Exercise inputs START

/-- R76: the only ill-formed row is one whose last unit is cut short; every byte string is one or the other. -/
def Obligations.OnlyTruncatedRowsAreIllFormed : Prop :=
  ∀ bs : List Byte,
    ((∃ us : List RowUnit, (∀ u ∈ us, u.wf = true) ∧ bs = encodeRow us) ∨
      ∃ (us : List RowUnit) (tail : List Byte),
        (∀ u ∈ us, u.wf = true) ∧ truncatedUnit tail = true ∧ bs = encodeRow us ++ tail) ∧
    ¬ ((∃ us : List RowUnit, (∀ u ∈ us, u.wf = true) ∧ bs = encodeRow us) ∧
      ∃ (us : List RowUnit) (tail : List Byte),
        (∀ u ∈ us, u.wf = true) ∧ truncatedUnit tail = true ∧ bs = encodeRow us ++ tail)

/-- R83: of the many rows that expand to a given row, exactly one is canonical: there is one, and no other. -/
def Obligations.CanonicalUnitsAreUnique : Prop :=
  ∀ row : List Byte, ∃! us : List RowUnit, canonical us = true ∧ expand us = row

/-! ### The step -/

/-- Inside an interpretation the step runs the unit whose tag lies at `IP` (R24, R111). -/
def Obligations.StepRunsTheUnitAtTheCursor : Prop :=
  ∀ (s : State) (t : Byte) (i : Instr), s.busy = true → s.ip < s.inlen →
    Memory.read s.inBuf s.ip = some t → decode .unit [t] = .ok i → step s = exec i s

/-- R35: a start runs the operation its code names, with the host's move taken. -/
def Obligations.StepRunsTheStartedOperation : Prop :=
  ∀ (s : State) (c : BitVec 4) (ms : List HostMove) (i : Instr), s.busy = false →
    s.host = .start c :: ms → decode .operation [c.setWidth 8] = .ok i →
    step s = exec i { s with host := ms }

/-- When `IP` has reached `INLEN` the interpretation ends with the epilogue (R111, R38). -/
def Obligations.InterpretationEndsAtRowEnd : Prop :=
  ∀ s : State, s.busy = true → s.inlen ≤ s.ip →
    step s = .next { s with busy := false, done := true }

/-- An idle block with nothing to do waits and no state changes (R36). That the host's moves stand in a list is
the model's choice (log 2). -/
def Obligations.IdleBlockWaits : Prop :=
  ∀ s : State, s.busy = false → s.host = [] → step s = .next s

/-- R80: a start with a reserved code changes nothing. That such a start is a next state, in which the host's move
has been taken, is the model's choice (log 9, log 2). -/
def Obligations.ReservedCodeChangesNothing : Prop :=
  ∀ (s : State) (c : BitVec 4) (ms : List HostMove), s.busy = false → s.host = .start c :: ms →
    c.toNat = 0 ∨ 7 ≤ c.toNat → step s = .next { s with host := ms }

/-- A word of the opcode table's numbering, placed where the step fetches, is what the step runs; which layer a
byte belongs to (log 14), and that a start is placed in front of the list of moves (log 2), are the model's
choices. -/
def Obligations.PlacedWordIsTheOneThatRuns : Prop :=
  ∀ (s : State) (w : Nat), w < 256 → ∃ i : Instr, decodeTableWord 8 w = some i ∧
    (layerOf i = .unit → step (s.withFetchWord 8 w) = exec i (s.withFetchWord 8 w)) ∧
    (layerOf i = .operation → step (s.withFetchWord 8 w) = exec i { s with busy := false })

/-- A write of the host changes the one thing it names and nothing else (R34). That the moves stand in a list (log 2),
that a value wider than a register is held as written (log 5), that a byte of `IN` at or above `INLEN` or `CAP_IN` is
stored (log 23), that a pixel outside `W` and `H`, or beyond what `CW` bits can index, is stored (log 24), and that a
pixel is stored in the format it is written in, and kept when `FMT` is written (log 25), are the model's choices. -/
def Obligations.HostWriteChangesOneThing : Prop :=
  ∀ (s : State) (hw : HostWrite) (ms : List HostMove), s.busy = false → s.host = .write hw :: ms →
    ∃ t : State, step s = .next t ∧
      match hw with
      | .inByte i b => t = { s with host := ms, inBuf := t.inBuf } ∧
          ∀ j, Memory.read t.inBuf j = if j = i then some b else Memory.read s.inBuf j
      | .pixel x y p => t = { s with host := ms, img := t.img } ∧
          ∀ q, Image.read t.img q = if q = (x, y) then some p else Image.read s.img q
      | .inlen n => t = { s with host := ms, inlen := n }
      | .w n => t = { s with host := ms, w := n }
      | .h n => t = { s with host := ms, h := n }
      | .fmt f => t = { s with host := ms, fmt := f }
      | .x n => t = { s with host := ms, x := n }
      | .sc n => t = { s with host := ms, sc := n }
      | .yoff z => t = { s with host := ms, yoff := z }
      | .marg b => t = { s with host := ms, marg := b }

/-- The host copies a result to `IN` (R65). That a result longer than `CAP_IN` is copied whole, and that the
bytes of `IN` above the new `INLEN` are as before, is the model's choice (log 23), as is the list of moves (log 2). -/
def Obligations.CopiedResultIsTheNextRow : Prop :=
  ∀ (s : State) (row : List Byte) (ms : List HostMove), s.busy = false → s.host = .copyResult :: ms →
    s.done = true → outRow s = some row →
    ∃ t : State, step s = .next t ∧ inRow t = some row ∧ t.inlen = s.outlen ∧
      (∀ a, row.length ≤ a → Memory.read t.inBuf a = Memory.read s.inBuf a) ∧
      t = { s with host := ms, inBuf := t.inBuf, inlen := t.inlen }

/-! ### Starts that are refused, and the end of an operation -/

/-- R180: a recorded fault is sticky: every start is refused with no change of state, no move of the host but
reset changes `FAULT` or `FINFO`, and reset clears it. That the refused start is a next state is the model's
choice between the readings of R180 and R185 (log 9), and the list of moves is the model's too (log 2). -/
def Obligations.FaultIsSticky : Prop :=
  (∀ (i : Instr) (s : State), layerOf i = .operation → s.busy = false → s.fault ≠ .none →
    exec i s = .next s) ∧
  (∀ s t : State, s.busy = false → s.fault ≠ .none → s.host.head? ≠ some .reset →
    step s = .next t → t.fault = s.fault ∧ t.finfo = s.finfo) ∧
  ∀ (s : State) (ms : List HostMove), s.busy = false → s.host = .reset :: ms →
    ∃ t : State, step s = .next t ∧ t.fault = .none

/-- R61, U1: a start whose `INLEN` exceeds `CAP_IN`, or of `RASTERIZE` with an operand that does not fit `CW` bits or
with `SC` above `CAP_OUT`, has no meaning: the model refuses it. -/
def Obligations.UnfitStartIsRefused : Prop :=
  ∀ s : State, Ready s →
    (s.par.capIn < s.inlen →
      ∀ i ∈ [Instr.compress, Instr.decompress, Instr.rowenc, Instr.rowdec],
        exec i s = .refused .overCapacity) ∧
    (2 ^ s.par.cw ≤ s.w ∨ 2 ^ s.par.cw ≤ s.h ∨ 2 ^ s.par.cw ≤ s.x ∨ 2 ^ s.par.cw ≤ s.sc ∨
      2 * s.yoff < -(2 ^ s.par.cw : Int) ∨ (2 ^ s.par.cw : Int) ≤ 2 * s.yoff ∨
      s.par.capOut < s.sc → exec .rasterize s = .refused .overCapacity)

/-- R61, U1: an operation whose result would be longer than `CAP_OUT` has no meaning: the model refuses it. So a row
too long in Raw mode, a row whose yields are too long whether or not a truncated unit follows them (for the
truncated one log 10 is the model's choice), and a row whose canonical units are too long. -/
def Obligations.ResultBeyondCapacityIsRefused : Prop :=
  (∀ (i : Instr) (s : State) (row : List Byte), i = .rowenc ∨ i = .rowdec → Ready s →
    s.inlen ≤ s.par.capIn → s.cmode = .raw → inRow s = some row → s.par.capOut < row.length →
    exec i s = .refused .overCapacity) ∧
  (∀ (i : Instr) (s : State) (us : List RowUnit) (tail : List Byte),
    i = .decompress ∨ (i = .rowdec ∧ s.cmode = .runLength) → Ready s → s.inlen ≤ s.par.capIn →
    (∀ u ∈ us, u.wf = true) → tail = [] ∨ truncatedUnit tail = true →
    inRow s = some (encodeRow us ++ tail) → s.par.capOut < (expand us).length →
    exec i s = .refused .overCapacity) ∧
  ∀ (i : Instr) (s : State) (us : List RowUnit),
    i = .compress ∨ (i = .rowenc ∧ s.cmode = .runLength) → Ready s → s.inlen ≤ s.par.capIn →
    canonical us = true → inRow s = some (expand us) → s.par.capOut < (encodeRow us).length →
    exec i s = .refused .overCapacity

/-- A start, or any other move of the host, while an operation runs is no move of the model (R206, R207, U3;
log 12). -/
def Obligations.NoOperationStartsWhileBusy : Prop :=
  ∀ (i : Instr) (s : State), layerOf i = .operation → s.busy = true →
    exec i s = .refused .startWhileBusy ∧
      ∀ m : HostMove, ∃ r : Refusal, hostMove m s = .refused r

/-- R213: an operation that has a meaning ends in one of two ways, done or with a fault recorded. The model stops
instead for two reasons only: the start or its result exceeds a capacity (R61, U1; a result is too long when a
block with another `CAP_OUT` ends with it), or a cell that nothing has written is read (U6, log 7). -/
def Obligations.OperationEndsDoneOrFaulted : Prop :=
  ∀ (i : Instr) (s : State), layerOf i = .operation → Ready s →
    (∃ t : State, exec i s = .next t ∧
      (EndedWell t ∨ ∃ (f : FaultCode) (info : Nat), f ≠ .none ∧ EndedWithFault f info t)) ∨
    (exec i s = .refused .overCapacity ∧
      ((i ≠ .setmode ∧ i ≠ .rasterize ∧ s.par.capIn < s.inlen) ∨
        (i = .rasterize ∧ ¬ RasterOperandsFit s) ∨
        ∃ (c : Nat) (t : State), exec i { s with par := { s.par with capOut := c } } = .next t ∧
          s.par.capOut < t.outlen)) ∨
    (∃ j, j < s.inlen ∧ Memory.read s.inBuf j = none ∧ exec i s = .fault (.unwrittenIn j)) ∨
    ∃ x y, x < s.w ∧ y < s.h ∧ Image.read s.img (x, y) = none ∧ exec i s = .fault (.unwrittenPixel x y)

/-! ### LIT and REP -/

/-- R112: `LIT` copies its `N + 1` payload bytes to `OUT` in order and moves `IP` past the unit; nothing else
changes. That the bytes of `OUT` at or above the new `OUTLEN` are as before is the model's own (log 22: R37
leaves them unspecified). -/
def Obligations.LitCopiesItsPayload : Prop :=
  ∀ (n : Nat) (s : State) (ds : List Byte), s.ip + n + 2 ≤ s.inlen →
    Memory.readN s.inBuf (s.ip + 1) (n + 1) = some ds → s.outlen + (n + 1) ≤ s.par.capOut →
    ∃ t : State, exec (.lit n) s = .next t ∧ t.outlen = s.outlen + (n + 1) ∧ t.ip = s.ip + n + 2 ∧
      Memory.readN t.outBuf s.outlen (n + 1) = some ds ∧
      (∀ a, a < s.outlen ∨ s.outlen + (n + 1) ≤ a → Memory.read t.outBuf a = Memory.read s.outBuf a) ∧
      SameHostSide s t ∧ SameBlockSide { s with outlen := t.outlen, ip := t.ip } t

/-- R114: a literal tag whose payload would run past `INLEN` raises MalformedInput(`IP`), and nothing of the unit
is written (R176 says all that `raise` changes); no other literal unit raises. -/
def Obligations.TruncatedLitRaises : Prop :=
  (∀ (n : Nat) (s : State), s.inlen < s.ip + n + 2 →
    exec (.lit n) s =
      .next { s with fault := .malformedInput, finfo := s.ip, busy := false, done := false }) ∧
  ∀ (n : Nat) (s t : State), s.ip + n + 2 ≤ s.inlen → exec (.lit n) s = .next t → t.fault = s.fault

/-- R113: `REP` writes `M + 1` copies of its value byte and moves `IP` past the unit; nothing else changes. That the
bytes of `OUT` at or above the new `OUTLEN` are as before is the model's own (log 22: R37 leaves them
unspecified). -/
def Obligations.RepCopiesItsByte : Prop :=
  ∀ (m : Nat) (s : State) (b : Byte), s.ip + 2 ≤ s.inlen → Memory.read s.inBuf (s.ip + 1) = some b →
    s.outlen + (m + 1) ≤ s.par.capOut →
    ∃ t : State, exec (.rep m) s = .next t ∧ t.outlen = s.outlen + (m + 1) ∧ t.ip = s.ip + 2 ∧
      Memory.readN t.outBuf s.outlen (m + 1) = some (List.replicate (m + 1) b) ∧
      (∀ a, a < s.outlen ∨ s.outlen + (m + 1) ≤ a → Memory.read t.outBuf a = Memory.read s.outBuf a) ∧
      SameHostSide s t ∧ SameBlockSide { s with outlen := t.outlen, ip := t.ip } t

/-- R115: a repeat tag whose value byte is missing raises MalformedInput(`IP`) (R176 says all that changes); no
other repeat unit raises. -/
def Obligations.TruncatedRepRaises : Prop :=
  (∀ (m : Nat) (s : State), s.inlen < s.ip + 2 →
    exec (.rep m) s =
      .next { s with fault := .malformedInput, finfo := s.ip, busy := false, done := false }) ∧
  ∀ (m : Nat) (s t : State), s.ip + 2 ≤ s.inlen → exec (.rep m) s = .next t → t.fault = s.fault

/-- Where a unit stops the model: a payload byte nothing has written (U6, log 7), or a result longer than
`CAP_OUT` (R61, log 11). Both are the model's own stops. -/
def Obligations.WhereUnitsStop : Prop :=
  (∀ (m : Nat) (s : State), s.ip + 2 ≤ s.inlen → Memory.read s.inBuf (s.ip + 1) = none →
    exec (.rep m) s = .fault (.unwrittenIn (s.ip + 1))) ∧
  (∀ (n : Nat) (s : State), s.ip + n + 2 ≤ s.inlen →
    Memory.readN s.inBuf (s.ip + 1) (n + 1) = none →
    ∃ j, s.ip < j ∧ j ≤ s.ip + n + 1 ∧ Memory.read s.inBuf j = none ∧
      exec (.lit n) s = .fault (.unwrittenIn j)) ∧
  (∀ (m : Nat) (s : State) (b : Byte), s.ip + 2 ≤ s.inlen →
    Memory.read s.inBuf (s.ip + 1) = some b → s.par.capOut < s.outlen + (m + 1) →
    exec (.rep m) s = .refused .overCapacity) ∧
  ∀ (n : Nat) (s : State) (ds : List Byte), s.ip + n + 2 ≤ s.inlen →
    Memory.readN s.inBuf (s.ip + 1) (n + 1) = some ds → s.par.capOut < s.outlen + (n + 1) →
    exec (.lit n) s = .refused .overCapacity

/-! ### COMPRESS -/

/-- `COMPRESS` of a row completes and leaves in `OUT` the canonical units of that row, `IP` at `INLEN` (R83, R97,
R98, R99); where they are longer than `CAP_OUT` the start has no meaning and is refused (R61, U1). -/
def Obligations.CompressEmitsTheCanonicalUnits : Prop :=
  ∀ (s : State) (row : List Byte), Ready s → s.inlen ≤ s.par.capIn → inRow s = some row →
    ∃ us : List RowUnit, canonical us = true ∧ expand us = row ∧
      if (encodeRow us).length ≤ s.par.capOut then
        ∃ t : State, exec .compress s = .next t ∧ EndedWell t ∧ outRow t = some (encodeRow us) ∧
          t.ip = s.inlen ∧ t.finfo = s.finfo
      else exec .compress s = .refused .overCapacity

/-- R86 (a): `COMPRESS` of `n` bytes completes with at most `2·n` bytes. -/
def Obligations.CompressAtMostDoubles : Prop :=
  ∀ (s : State) (row : List Byte), Ready s → s.inlen ≤ s.par.capIn → inRow s = some row →
    2 * s.inlen ≤ s.par.capOut →
    ∃ t : State, exec .compress s = .next t ∧ EndedWell t ∧ t.ip = s.inlen ∧ t.outlen ≤ 2 * s.inlen

/-- R96: a stretch of `k ≥ 2` equal bytes is written as `k div 129` units `80 b` and then the remainder. -/
def Obligations.CompressCutsRunsAt129 : Prop :=
  ∀ (s : State) (k : Nat) (b : Byte), Ready s → s.inlen ≤ s.par.capIn → 2 ≤ k →
    inRow s = some (List.replicate k b) → 2 * k ≤ s.par.capOut →
    ∃ t : State, exec .compress s = .next t ∧ EndedWell t ∧
      outRow t = some ((List.replicate (k / 129) [0x80#8, b]).flatten ++
        if k % 129 = 0 then []
        else if k % 129 = 1 then [0x00#8, b]
        else [u8 (-((k % 129 : Nat) - 1 : Int)), b])

/-- R95: a row of `k` bytes with no two equal neighbours is written as literal units, all of 128 bytes but the
last. -/
def Obligations.CompressSplitsLiteralsAt128 : Prop :=
  ∀ (s : State) (row : List Byte), Ready s → s.inlen ≤ s.par.capIn → inRow s = some row →
    distinctNeighbours row = true → 2 * row.length ≤ s.par.capOut →
    ∃ (t : State) (chunks : List (List Byte)), exec .compress s = .next t ∧ EndedWell t ∧
      chunks.flatten = row ∧ chunks.length = (row.length + 127) / 128 ∧
      (∀ c ∈ chunks.dropLast, c.length = 128) ∧ (∀ c ∈ chunks, 1 ≤ c.length ∧ c.length ≤ 128) ∧
      outRow t = some (encodeRow (chunks.map RowUnit.lit))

Exercise inputs END

Problem details => Take the stretch of lines above from the one containing "too long in" through the one containing "(∀ (i : Instr) (s : State) (us" and repeat it exactly, adding no other line.

Response =>
too long in Raw mode, a row whose yields are too long whether or not a truncated unit follows them (for the
truncated one log 10 is the model's choice), and a row whose canonical units are too long. -/
def Obligations.ResultBeyondCapacityIsRefused : Prop :=
  (∀ (i : Instr) (s : State) (row : List Byte), i = .rowenc ∨ i = .rowdec → Ready s →
    s.inlen ≤ s.par.capIn → s.cmode = .raw → inRow s = some row → s.par.capOut < row.length →
    exec i s = .refused .overCapacity) ∧
  (∀ (i : Instr) (s : State) (us : List RowUnit) (tail : List Byte),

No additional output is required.